[ACTION ITEM] Reproduce the entire listing below exactly.

_ _ _ _ _ _ _

-- ==== Sys2Proof/Tests/Slice0.lean ====
section
/-! SUPPORT. Tests: small states, a witness for the hypotheses of each statement, and checks of single steps. -/

namespace Sys2Proof.Machine.Tests

open Sys2Proof

set_option Elab.async false
set_option linter.unusedVariables false

/-- Several fields set. -/
def puts (l : List (Fld × Nat)) (s : State) : State := l.foldl (fun t e => t.put e.1 e.2) s

/-- A controller in SOLO that runs its firmware: tenant 1 active with region 1 (1 GiB at slot 4, tiered), bound to logical device 0 of link
0, which is up. -/
def solo : State :=
  puts [(F.CXL_LINK_STATUS_RATE 0, 3), (F.CXL_LINK_STATUS_WIDTH 0, 16), (F.CXL_PORT_STATUS_SVC_STATE 0, 2), (F.LD_MAP_ENABLE 0, 1), (F.LD_MAP_TENANT 0, 1),
    (F.LD_MAP_ADMIN 0, 1), (F.TENANT_W0_STATE 1, 1), (F.CXL_LD_WIN_BASE_WIN_VALID 0, 1), (F.CXL_LD_WIN_BASE_BASE_SLOT 0, 4)]
    { State.reset with
      mode := .solo
      links := [(0, { present := true, ldCount := 1 })]
      ports := [(0, { cfgLoaded := true })]
      regions := [(1, { state := 1, policy := 1, baseSlot := 4, tenant := 1, keyGen := 7 })]
      pw := { vaux := true, firmware := true } }

/-- The same with an established SPDM session 5 over the data object exchange of logical device 0. -/
def doeSession : State := { solo with rv := { sessions := [⟨5, .doe 0, true⟩] } }

/-- A descriptor: the opcode, its SEQ and what else it holds. -/
def desc (op seq rest : Nat) : BitVec 512 := BitVec.ofNat 512 (seq + op * 2 ^ 64 + rest)

/-- An operation of opcode `op` with its SEQ, fetched and not started. -/
def op (opcode seq : Nat) : OpRec :=
  { seq := seq, desc := desc opcode seq 0, parts := 1, payload := [], phase := .ready, done := 0, cover := 0, mseq := 0, wait := 0, fin := none,
    since := 0, stalled := false, suspended := false, duplicate := false }

/-- Ring 0 of logical device 0, enabled, with operations. -/
def setOps (l : List OpRec) (s : State) : State := { s with queues := [(0, { state := 1, tenant := 1, fetched := 9, ops := l })] }

/-- Ring 0 with one operation. -/
def withOp (opcode seq : Nat) (s : State) : State := setOps [op opcode seq] s

/-- A frame of host 1 on Ethernet link 0. -/
def rxf : RxFrame := { link := 0, gid := 1, icrc := true, fill := 10, ce := false }

/-- A locator entry. -/
def loc : Locator :=
  { primary := 0, alternate := none, created := 0, heard := 0, refreshed := 0, moves := [], flapping := false, old := none, held := [] }

/-- A queue-pair context of tenant 1 and host 1. -/
def qp0 (st : Nat) : Qp := { state := st, incarnation := 1, pkey := 0x8005, tenant := 1, gid := 1, depth := 4, resp := 4, mtu := 1024, psn := 9, rate := 400000 }

/-- Its QPN. -/
def qpn0 : Nat := 2 ^ 20

/-- Ethernet link 0 up, service address 77, partition 5 of tenant 1. -/
def net : State :=
  puts [(F.RDMA_LINK_STATUS_UP 0, 1), (F.RDMA_SVC_CTRL_VALID 3, 1), (F.RDMA_SVC_ADDR_ADDR 3 0, 77), (F.PKEY_MAP_VALID 0, 1), (F.PKEY_MAP_TENANT 0, 1),
    (F.PKEY_MAP_PKEY_PART 0, 5), (F.RDMA_QP_LIMIT_LIMIT, 100), (F.RDMA_CMD_QP_LIMIT_LIMIT, 10)] solo

/-- The same with one queue pair. -/
def netWith (p : Qp) : State := { net with eth := { qps := [(0, p)], cache := [0] } }

/-- The same with one queue pair in a state. -/
def netQp (st : Nat) : State := netWith (qp0 st)

/-- A ring whose addresses are set. -/
def ringReady : State := puts [(F.RING_SQ_BASE_ADDR 0 0, 1), (F.RING_CQ_BASE_ADDR 0 0, 2), (F.RING_CTL_ADDR_ADDR 0 0, 3)] solo


/-- The deep tier formed over four data members and programming allowed; one block open. -/
def deepUp : State :=
  let a : State := puts [(F.FL_STATUS_PROG_ALLOWED, 1), (F.FL_STATUS_WIDTH, 4)] solo
  { a with fl := { formed := true, cls := 2 ^ 72 + 8 * 2 ^ 112 + 500 * 2 ^ 96 } }
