/-- The transmitter, when it is free, takes the frame that the arbiter chooses (R165). After a taken RESET only
replies are chosen (R168). DESIGN CHOICE (notes/assumptions/6.md), unsafe. -/
def transmit (s : State) : State :=
  match s.link.sending with
  | some _ => s
  | none =>
    if s.link.resetting then sendReply s
    else if s.link.chunkAge = some 4 then sendChunk s
    else if s.link.attentionQueued then sendAttention s
    else sendReplyOrChunk s

/-! ## The arrival of a request (R163, R164, R168) -/

/-- A reply made: it joins the reply list. -/
def makeReply (s : State) (r : Reply) : State :=
  { s with link := { s.link with replies := s.link.replies ++ [r] } }

/-- QUEUE_FULL refusals that wait (R163). -/
def waitingRefusals (l : Link) : Nat := (l.replies.filter fun r => r.queueFull).length

/-- A good frame enters the request queue at its tail (R163). -/
def enqueue (s : State) (kind tag : Nat) : State :=
  { s with link := { s.link with queue := s.link.queue ++ [{ kind := kind, tag := tag }] } }

/-- A good frame of a request arrives (R163): discarded while a RESET is under way (R168); queued, taken at once by
the block that owns its kind, and its reply made; or, with four requests queued, refused QUEUE_FULL, or discarded when
four such refusals wait. `take` is what the owning block does and answers. The transmitter, when free, then takes the
next frame. DEDUCED (notes/assumptions/3.md), safe. -/
def arrive (s : State) (kind tag : Nat) (take : State → State × Answer) : State :=
  if s.link.resetting then s
  else if s.link.queue.length < queueDepth then
    let out := take (enqueue s kind tag)
    transmit (makeReply out.1 { kind := kind, tag := tag, answer := out.2, queueFull := false })
  else if waitingRefusals s.link < queueDepth then
    transmit (makeReply s
      { kind := kind, tag := tag, answer := .refused .queueFull 0, queueFull := true })
  else s

end Sys2Proof.Machine
end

_ _ _ _ _ _ _

[RESULT OF THIS EXERCISE]
-- ==== Sys2Proof/Tests/Slice0.lean ====
section
/-! SUPPORT. Tests: small states, a witness for the hypotheses of each statement, and checks of single steps. -/

namespace Sys2Proof.Machine.Tests

open Sys2Proof

set_option Elab.async false
set_option linter.unusedVariables false

/-- Several fields set. -/
def puts (l : List (Fld × Nat)) (s : State) : State := l.foldl (fun t e => t.put e.1 e.2) s

/-- A controller in SOLO that runs its firmware: tenant 1 active with region 1 (1 GiB at slot 4, tiered), bound to logical device 0 of link
0, which is up. -/
def solo : State :=
  puts [(F.CXL_LINK_STATUS_RATE 0, 3), (F.CXL_LINK_STATUS_WIDTH 0, 16), (F.CXL_PORT_STATUS_SVC_STATE 0, 2), (F.LD_MAP_ENABLE 0, 1), (F.LD_MAP_TENANT 0, 1),
    (F.LD_MAP_ADMIN 0, 1), (F.TENANT_W0_STATE 1, 1), (F.CXL_LD_WIN_BASE_WIN_VALID 0, 1), (F.CXL_LD_WIN_BASE_BASE_SLOT 0, 4)]
    { State.reset with
      mode := .solo
      links := [(0, { present := true, ldCount := 1 })]
      ports := [(0, { cfgLoaded := true })]
      regions := [(1, { state := 1, policy := 1, baseSlot := 4, tenant := 1, keyGen := 7 })]
      pw := { vaux := true, firmware := true } }

/-- The same with an established SPDM session 5 over the data object exchange of logical device 0. -/
def doeSession : State := { solo with rv := { sessions := [⟨5, .doe 0, true⟩] } }

/-- A descriptor: the opcode, its SEQ and what else it holds. -/
def desc (op seq rest : Nat) : BitVec 512 := BitVec.ofNat 512 (seq + op * 2 ^ 64 + rest)

/-- An operation of opcode `op` with its SEQ, fetched and not started. -/
def op (opcode seq : Nat) : OpRec :=
  { seq := seq, desc := desc opcode seq 0, parts := 1, payload := [], phase := .ready, done := 0, cover := 0, mseq := 0, wait := 0, fin := none,
    since := 0, stalled := false, suspended := false, duplicate := false }

/-- Ring 0 of logical device 0, enabled, with operations. -/
def setOps (l : List OpRec) (s : State) : State := { s with queues := [(0, { state := 1, tenant := 1, fetched := 9, ops := l })] }

/-- Ring 0 with one operation. -/
def withOp (opcode seq : Nat) (s : State) : State := setOps [op opcode seq] s

/-- A frame of host 1 on Ethernet link 0. -/
def rxf : RxFrame := { link := 0, gid := 1, icrc := true, fill := 10, ce := false }

/-- A locator entry. -/
def loc : Locator :=
  { primary := 0, alternate := none, created := 0, heard := 0, refreshed := 0, moves := [], flapping := false, old := none, held := [] }

/-- A queue-pair context of tenant 1 and host 1. -/
def qp0 (st : Nat) : Qp := { state := st, incarnation := 1, pkey := 0x8005, tenant := 1, gid := 1, depth := 4, resp := 4, mtu := 1024, psn := 9, rate := 400000 }

/-- Its QPN. -/
def qpn0 : Nat := 2 ^ 20

/-- Ethernet link 0 up, service address 77, partition 5 of tenant 1. -/
def net : State :=
  puts [(F.RDMA_LINK_STATUS_UP 0, 1), (F.RDMA_SVC_CTRL_VALID 3, 1), (F.RDMA_SVC_ADDR_ADDR 3 0, 77), (F.PKEY_MAP_VALID 0, 1), (F.PKEY_MAP_TENANT 0, 1),
    (F.PKEY_MAP_PKEY_PART 0, 5), (F.RDMA_QP_LIMIT_LIMIT, 100), (F.RDMA_CMD_QP_LIMIT_LIMIT, 10)] solo

/-- The same with one queue pair. -/
def netWith (p : Qp) : State := { net with eth := { qps := [(0, p)], cache := [0] } }

/-- The same with one queue pair in a state. -/
def netQp (st : Nat) : State := netWith (qp0 st)

/-- A ring whose addresses are set. -/
def ringReady : State := puts [(F.RING_SQ_BASE_ADDR 0 0, 1), (F.RING_CQ_BASE_ADDR 0 0, 2), (F.RING_CTL_ADDR_ADDR 0 0, 3)] solo


/-- The deep tier formed over four data members and programming allowed; one block open. -/
def deepUp : State :=
  let a : State := puts [(F.FL_STATUS_PROG_ALLOWED, 1), (F.FL_STATUS_WIDTH, 4)] solo
  { a with fl := { formed := true, cls := 2 ^ 72 + 8 * 2 ^ 112 + 500 * 2 ^ 96 } }
/-- The transmitter, when it is free, takes the frame that the arbiter chooses (R165). After a taken RESET only
replies are chosen (R168). DESIGN CHOICE (notes/assumptions/6.md), unsafe. -/
def transmit (s : State) : State :=
  match s.link.sending with
  | some _ => s
  | none =>
    if s.link.resetting then sendReply s
    else if s.link.chunkAge = some 4 then sendChunk s
    else if s.link.attentionQueued then sendAttention s
    else sendReplyOrChunk s

/-! ## The arrival of a request (R163, R164, R168) -/

/-- A reply made: it joins the reply list. -/
def makeReply (s : State) (r : Reply) : State :=
  { s with link := { s.link with replies := s.link.replies ++ [r] } }

/-- QUEUE_FULL refusals that wait (R163). -/
def waitingRefusals (l : Link) : Nat := (l.replies.filter fun r => r.queueFull).length

/-- A good frame enters the request queue at its tail (R163). -/
def enqueue (s : State) (kind tag : Nat) : State :=
  { s with link := { s.link with queue := s.link.queue ++ [{ kind := kind, tag := tag }] } }

/-- A good frame of a request arrives (R163): discarded while a RESET is under way (R168); queued, taken at once by
the block that owns its kind, and its reply made; or, with four requests queued, refused QUEUE_FULL, or discarded when
four such refusals wait. `take` is what the owning block does and answers. The transmitter, when free, then takes the
next frame. DEDUCED (notes/assumptions/3.md), safe. -/
def arrive (s : State) (kind tag : Nat) (take : State → State × Answer) : State :=
  if s.link.resetting then s
  else if s.link.queue.length < queueDepth then
    let out := take (enqueue s kind tag)
    transmit (makeReply out.1 { kind := kind, tag := tag, answer := out.2, queueFull := false })
  else if waitingRefusals s.link < queueDepth then
    transmit (makeReply s
      { kind := kind, tag := tag, answer := .refused .queueFull 0, queueFull := true })
  else s

end Sys2Proof.Machine
end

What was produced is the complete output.